## [INPUT DATA]
-- ==== Sys2Proof/Machine/AccordCmd.lean ====
section
/-! DEFINITION. Accord jobs: START, COMMIT and STOP, their apply samples and ramps, restarts, faults and the end of a move
(R293 to R299, R302 to R306, R311). -/
namespace Sys2Proof.Machine

/-! ### Apply samples (R293) -/

/-- The first apply sample whose media time is at or after `t`, in 2⁻¹⁶ ns. -/
def applyFrom (fs : Nat) (t : Int) : Nat :=
  let u : Int := applyUnit fs
  (-(-(t * fs) / (fracPerSec * u)) * u).toNat

/-- The first apply sample whose media time is after `t`. -/
def applyAfter (fs : Nat) (t : Int) : Nat :=
  let u : Int := applyUnit fs
  ((t * fs / (fracPerSec * u) + 1) * u).toNat

/-- EDIT_LEAD in 2⁻¹⁶ ns. -/
def editLead (s : State) : Int := rd s Reg.accCtrl [] 7 0 * fracPerMs

/-- The first apply sample at least EDIT_LEAD after now in the time of job descriptor `x`. -/
def applyLead (s : State) (x : BitVec 512) : Nat := applyFrom (jobRate x) (tbFrac s (jobTb x) + editLead s)

/-- The time that ACC_JOB_AT holds. -/
def jobAtTime (s : State) : Int :=
  let sec := rd s Reg.accJobAtSHi [] 15 0 * 2 ^ 32 + rd s Reg.accJobAtSLo [] 31 0
  ((sec * 1000000000 + rd s Reg.accJobAtNs [] 29 0) * 65536 : Nat)

/-- The apply sample of a command accepted now. -/
def applySample (s : State) (x : BitVec 512) (atTime : Bool) : Nat :=
  let a := applyLead s x
  if atTime then max a (applyFrom (jobRate x) (jobAtTime s)) else a

/-- Media time of sample `n` has come. -/
def reachedTime (s : State) (x : BitVec 512) (n : Nat) : Bool :=
  decide ((n * fracPerSec : Int) ≤ tbFrac s (jobTb x) * jobRate x)

/-! ### Where the outputs of a job stand -/

/-- Every output stream of job `j` has come to sample `a`. -/
def outsReached (s : State) (j a : Nat) : Bool := (jobPart s j).validOuts.all fun e => decide (a ≤ outAt s e.1)

/-- The output streams of job `j` continue at sample `a` of the job, never earlier than where they stand when `ahead`;
the packets passed over count OUT_MISSED when `missed`. -/
def continueAt (s : State) (j a : Nat) (missed ahead : Bool) : State :=
  let d := jobPart s j
  let fs := jobRate (d.job j)
  d.validOuts.foldl (fun s e =>
    let old := get 0 s.acc.outNext e.1
    let m := if ahead then max old (toStream (outConv e.2) a) else toStream (outConv e.2) a
    let s := { s with acc := { s.acc with outNext := put s.acc.outNext e.1 m } }
    if missed then bump s Ctr.outStream [e.1] 2 (ceilDiv (m - old) (outSamples e.2 fs)) else s) s

/-! ### Ramps (R297, R298) -/

/-- The gain of a tap at sample `m`. -/
def TapRun.gainAt (t : TapRun) (m : Nat) : Int :=
  if t.len = 0 ∨ t.startAt + t.len ≤ m + 1 then t.gTo
  else if m + 1 ≤ t.startAt then t.gFrom
  else t.gFrom + Int.tdiv ((t.gTo - t.gFrom) * (m + 1 - t.startAt : Nat)) t.len

/-- A tap of route descriptor bits, ramping from `from` over `k` samples from sample `a`. -/
def tapRun (i : Nat) (x : BitVec 64) (g : Int) (a k : Nat) : TapRun :=
  { index := i, input := fld x 62 49, invert := flag x 63, delay := fld x 48 32, gFrom := g, gTo := (fld x 31 0 : Nat),
    startAt := a, len := if g = (fld x 31 0 : Nat) then 0 else k }

/-- A tap that fades out from sample `a` over `k` samples. -/
def TapRun.fade (t : TapRun) (a k : Nat) : TapRun :=
  { t with gFrom := t.gainAt (a - 1), gTo := 0, startAt := a, len := k }

/-- The last `n` of a list. -/
def lastOf {α : Type} (n : Nat) (l : List α) : List α := l.drop (l.length - n)

/-- A route under its new taps from sample `a`, each change ramped over `k` samples. -/
def RouteRun.change (r : RouteRun) (wanted : List (Nat × BitVec 64)) (a k : Nat) : RouteRun :=
  let same (t : TapRun) (x : BitVec 64) : Bool :=
    t.input == fld x 62 49 && t.delay == fld x 48 32 && t.invert == flag x 63
  let kept (t : TapRun) : Bool := wanted.any fun w => w.1 == t.index && same t w.2
  let live := wanted.map fun w =>
    match r.live.find? fun t => t.index == w.1 && same t w.2 with
    | some t => tapRun w.1 w.2 (t.gainAt (a - 1)) a k
    | none => tapRun w.1 w.2 0 a k
  let gone := (r.live.filter fun t => !kept t).map fun t => t.fade a k
  let old := r.fading.filter fun t => decide (a < t.startAt + t.len)
  { live := live, fading := lastOf 16 (old ++ if k = 0 then [] else gone) }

## [TO DO]
Report every line containing the string "jobRate" in the material.

## [TASK SOLUTION]
def applyLead (s : State) (x : BitVec 512) : Nat := applyFrom (jobRate x) (tbFrac s (jobTb x) + editLead s)
  if atTime then max a (applyFrom (jobRate x) (jobAtTime s)) else a
  decide ((n * fracPerSec : Int) ≤ tbFrac s (jobTb x) * jobRate x)
  let fs := jobRate (d.job j)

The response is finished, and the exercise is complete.